Beginning with the first line, copy out each line of the material until the line containing "rfl h).faults" has been copied as well.
((
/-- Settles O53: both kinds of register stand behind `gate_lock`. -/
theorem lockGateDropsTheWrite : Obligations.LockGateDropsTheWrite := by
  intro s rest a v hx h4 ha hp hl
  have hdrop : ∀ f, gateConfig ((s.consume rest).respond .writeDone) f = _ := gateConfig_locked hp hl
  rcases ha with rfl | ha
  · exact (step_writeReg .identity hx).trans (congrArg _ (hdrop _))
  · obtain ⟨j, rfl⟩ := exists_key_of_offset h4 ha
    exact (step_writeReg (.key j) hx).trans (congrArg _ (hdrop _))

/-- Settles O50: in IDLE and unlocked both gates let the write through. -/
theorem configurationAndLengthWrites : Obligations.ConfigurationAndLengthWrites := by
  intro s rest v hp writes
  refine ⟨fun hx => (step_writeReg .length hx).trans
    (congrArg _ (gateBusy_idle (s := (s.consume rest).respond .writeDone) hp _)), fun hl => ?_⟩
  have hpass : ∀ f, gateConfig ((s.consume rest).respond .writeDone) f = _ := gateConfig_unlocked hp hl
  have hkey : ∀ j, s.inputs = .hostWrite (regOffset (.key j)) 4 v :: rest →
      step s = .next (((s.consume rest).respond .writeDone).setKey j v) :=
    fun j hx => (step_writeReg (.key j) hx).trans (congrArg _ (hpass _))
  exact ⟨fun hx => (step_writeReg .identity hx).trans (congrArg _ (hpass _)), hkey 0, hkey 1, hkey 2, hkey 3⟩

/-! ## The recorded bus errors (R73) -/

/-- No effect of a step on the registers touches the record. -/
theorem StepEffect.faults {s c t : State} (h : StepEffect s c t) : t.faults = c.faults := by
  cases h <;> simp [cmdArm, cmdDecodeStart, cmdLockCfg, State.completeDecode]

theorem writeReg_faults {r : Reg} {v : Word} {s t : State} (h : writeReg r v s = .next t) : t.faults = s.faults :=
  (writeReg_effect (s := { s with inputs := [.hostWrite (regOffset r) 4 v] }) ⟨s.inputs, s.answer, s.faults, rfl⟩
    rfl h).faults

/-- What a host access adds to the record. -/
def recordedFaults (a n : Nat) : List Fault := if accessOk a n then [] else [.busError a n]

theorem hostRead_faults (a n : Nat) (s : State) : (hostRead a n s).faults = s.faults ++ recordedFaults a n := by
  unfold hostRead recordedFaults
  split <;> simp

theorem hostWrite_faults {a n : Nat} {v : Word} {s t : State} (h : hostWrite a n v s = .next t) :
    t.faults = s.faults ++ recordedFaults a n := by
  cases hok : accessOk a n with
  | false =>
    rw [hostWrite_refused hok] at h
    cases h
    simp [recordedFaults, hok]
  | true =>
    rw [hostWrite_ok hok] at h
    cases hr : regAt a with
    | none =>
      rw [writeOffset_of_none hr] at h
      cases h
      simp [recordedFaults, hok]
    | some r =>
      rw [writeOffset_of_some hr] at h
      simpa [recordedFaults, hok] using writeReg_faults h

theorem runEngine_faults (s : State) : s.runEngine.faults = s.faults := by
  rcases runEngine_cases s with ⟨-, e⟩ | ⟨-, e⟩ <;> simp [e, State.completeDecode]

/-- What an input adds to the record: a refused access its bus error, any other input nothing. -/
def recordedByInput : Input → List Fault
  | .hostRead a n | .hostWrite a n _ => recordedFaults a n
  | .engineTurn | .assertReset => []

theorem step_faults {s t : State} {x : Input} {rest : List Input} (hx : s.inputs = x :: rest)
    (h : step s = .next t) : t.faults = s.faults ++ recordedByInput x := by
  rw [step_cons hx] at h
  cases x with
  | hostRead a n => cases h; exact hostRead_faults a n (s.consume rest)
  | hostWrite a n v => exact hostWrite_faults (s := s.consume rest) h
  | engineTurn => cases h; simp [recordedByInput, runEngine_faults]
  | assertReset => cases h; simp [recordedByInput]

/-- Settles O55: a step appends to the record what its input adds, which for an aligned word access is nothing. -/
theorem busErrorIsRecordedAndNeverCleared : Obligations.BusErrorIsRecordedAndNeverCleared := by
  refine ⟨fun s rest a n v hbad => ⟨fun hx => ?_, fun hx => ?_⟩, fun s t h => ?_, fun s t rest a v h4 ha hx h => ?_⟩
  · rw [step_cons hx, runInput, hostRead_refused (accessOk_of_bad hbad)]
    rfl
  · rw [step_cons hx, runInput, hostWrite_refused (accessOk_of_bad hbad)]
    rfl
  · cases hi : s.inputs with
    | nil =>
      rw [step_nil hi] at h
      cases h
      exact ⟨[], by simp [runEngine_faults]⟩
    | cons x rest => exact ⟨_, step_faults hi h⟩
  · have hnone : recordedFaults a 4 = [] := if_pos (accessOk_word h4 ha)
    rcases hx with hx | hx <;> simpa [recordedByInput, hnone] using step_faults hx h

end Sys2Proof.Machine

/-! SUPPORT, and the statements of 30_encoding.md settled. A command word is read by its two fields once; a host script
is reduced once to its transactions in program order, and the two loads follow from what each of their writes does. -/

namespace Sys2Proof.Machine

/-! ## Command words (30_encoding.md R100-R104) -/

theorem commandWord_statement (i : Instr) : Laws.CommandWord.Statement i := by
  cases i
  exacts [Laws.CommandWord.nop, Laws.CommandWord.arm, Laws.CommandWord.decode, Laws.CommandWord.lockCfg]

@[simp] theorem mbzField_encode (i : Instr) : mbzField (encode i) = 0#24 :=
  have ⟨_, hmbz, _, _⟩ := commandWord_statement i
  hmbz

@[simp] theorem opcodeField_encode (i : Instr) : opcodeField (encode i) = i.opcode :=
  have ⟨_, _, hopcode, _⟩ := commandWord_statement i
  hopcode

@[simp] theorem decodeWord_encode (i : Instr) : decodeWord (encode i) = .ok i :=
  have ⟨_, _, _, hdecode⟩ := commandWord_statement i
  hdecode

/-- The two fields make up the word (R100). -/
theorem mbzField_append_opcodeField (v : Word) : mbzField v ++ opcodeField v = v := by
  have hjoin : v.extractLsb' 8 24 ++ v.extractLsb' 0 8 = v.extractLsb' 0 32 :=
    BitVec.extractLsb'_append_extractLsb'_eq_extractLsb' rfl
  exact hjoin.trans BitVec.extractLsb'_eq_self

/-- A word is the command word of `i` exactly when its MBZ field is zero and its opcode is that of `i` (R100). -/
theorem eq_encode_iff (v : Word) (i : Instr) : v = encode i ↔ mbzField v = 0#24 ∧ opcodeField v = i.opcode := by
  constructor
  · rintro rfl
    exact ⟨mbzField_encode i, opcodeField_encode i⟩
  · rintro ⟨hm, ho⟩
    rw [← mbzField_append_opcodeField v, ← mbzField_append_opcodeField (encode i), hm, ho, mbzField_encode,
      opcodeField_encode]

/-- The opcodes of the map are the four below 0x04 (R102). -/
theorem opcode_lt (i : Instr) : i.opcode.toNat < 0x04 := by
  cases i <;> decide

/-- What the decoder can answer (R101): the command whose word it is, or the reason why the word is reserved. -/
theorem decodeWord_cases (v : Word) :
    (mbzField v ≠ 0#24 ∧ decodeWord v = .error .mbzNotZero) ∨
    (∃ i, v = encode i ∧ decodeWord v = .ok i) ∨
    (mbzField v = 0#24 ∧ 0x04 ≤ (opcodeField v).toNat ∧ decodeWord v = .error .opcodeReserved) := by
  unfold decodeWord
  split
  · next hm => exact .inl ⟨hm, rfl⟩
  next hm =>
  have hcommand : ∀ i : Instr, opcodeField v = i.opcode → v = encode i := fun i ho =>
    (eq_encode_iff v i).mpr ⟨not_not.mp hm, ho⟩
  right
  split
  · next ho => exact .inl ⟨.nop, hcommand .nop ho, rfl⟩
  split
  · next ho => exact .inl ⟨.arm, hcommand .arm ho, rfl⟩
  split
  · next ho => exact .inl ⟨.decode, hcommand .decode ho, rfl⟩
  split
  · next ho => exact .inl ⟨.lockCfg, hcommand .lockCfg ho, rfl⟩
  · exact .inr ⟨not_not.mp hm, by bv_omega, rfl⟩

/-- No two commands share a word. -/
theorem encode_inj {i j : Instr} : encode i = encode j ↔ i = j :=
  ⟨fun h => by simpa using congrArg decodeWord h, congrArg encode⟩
))
> [EXERCISE OUTPUT]:
/-- Settles O53: both kinds of register stand behind `gate_lock`. -/
theorem lockGateDropsTheWrite : Obligations.LockGateDropsTheWrite := by
  intro s rest a v hx h4 ha hp hl
  have hdrop : ∀ f, gateConfig ((s.consume rest).respond .writeDone) f = _ := gateConfig_locked hp hl
  rcases ha with rfl | ha
  · exact (step_writeReg .identity hx).trans (congrArg _ (hdrop _))
  · obtain ⟨j, rfl⟩ := exists_key_of_offset h4 ha
    exact (step_writeReg (.key j) hx).trans (congrArg _ (hdrop _))

/-- Settles O50: in IDLE and unlocked both gates let the write through. -/
theorem configurationAndLengthWrites : Obligations.ConfigurationAndLengthWrites := by
  intro s rest v hp writes
  refine ⟨fun hx => (step_writeReg .length hx).trans
    (congrArg _ (gateBusy_idle (s := (s.consume rest).respond .writeDone) hp _)), fun hl => ?_⟩
  have hpass : ∀ f, gateConfig ((s.consume rest).respond .writeDone) f = _ := gateConfig_unlocked hp hl
  have hkey : ∀ j, s.inputs = .hostWrite (regOffset (.key j)) 4 v :: rest →
      step s = .next (((s.consume rest).respond .writeDone).setKey j v) :=
    fun j hx => (step_writeReg (.key j) hx).trans (congrArg _ (hpass _))
  exact ⟨fun hx => (step_writeReg .identity hx).trans (congrArg _ (hpass _)), hkey 0, hkey 1, hkey 2, hkey 3⟩

/-! ## The recorded bus errors (R73) -/

/-- No effect of a step on the registers touches the record. -/
theorem StepEffect.faults {s c t : State} (h : StepEffect s c t) : t.faults = c.faults := by
  cases h <;> simp [cmdArm, cmdDecodeStart, cmdLockCfg, State.completeDecode]

theorem writeReg_faults {r : Reg} {v : Word} {s t : State} (h : writeReg r v s = .next t) : t.faults = s.faults :=
  (writeReg_effect (s := { s with inputs := [.hostWrite (regOffset r) 4 v] }) ⟨s.inputs, s.answer, s.faults, rfl⟩
    rfl h).faults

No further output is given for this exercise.